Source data
== == ==

-- ==== Sys2Proof/Machine/Flags.lean ====
section
/-! DEFINITION. The conditions a command leaves behind (spec/10_state.md R38): the STATUS byte of its response
(spec/30_encoding.md R86), the status-byte bits the mailbox FSM tests (spec/42_mailbox.md), and the zero-frame condition
(spec/44_unpack.md R165). X4MBU has no flags. -/

namespace Sys2Proof.Machine

/-- The STATUS byte (R86). -/
def Status.code : Status → Byte
  | .ok => 0x00
  | .busy => 0x01
  | .uninitialized => 0x02
  | .pifTimeout => 0x03
  | .bufferTooSmall => 0x04
  | .unpackCounterTooLarge => 0x05
  | .hwError => 0x06
  | .illegalCommand => 0x07
  | .outOfRange => 0x08

/-- "to-CPU empty" of a mailbox status byte. -/
def toCpuEmpty (p : Params) (status : Byte) : Bool := status.getLsbD p.bitToCpuEmpty.val

/-- "from-CPU valid" of a mailbox status byte. -/
def fromCpuValid (p : Params) (status : Byte) : Bool := status.getLsbD p.bitFromCpuValid.val

/-- A normalized value counts as zero when -EPS ≤ v ≤ EPS (R165). -/
def countsAsZero (v : Word) : Bool := F32.le (F32.neg F32.eps) v && F32.le v F32.eps

/-- `ZeroTrack(vals)` of R165: ZERO_FRAME_CTR after a frame. -/
def zeroTrack (cap ctr : Word) (vals : List Word) : Word :=
  if vals.all countsAsZero then
    if ctr < cap then ctr + 1 else ctr
  else 0

end Sys2Proof.Machine
end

== == ==

**WHAT NEEDS TO BE DONE:** Output, exactly and with no other text, the line that contains "if ctr < cap then ctr + 1 else ctr" and all lines from there to the end of the records.

**ANSWER TO THE PROBLEM:**
    if ctr < cap then ctr + 1 else ctr
  else 0

end Sys2Proof.Machine
end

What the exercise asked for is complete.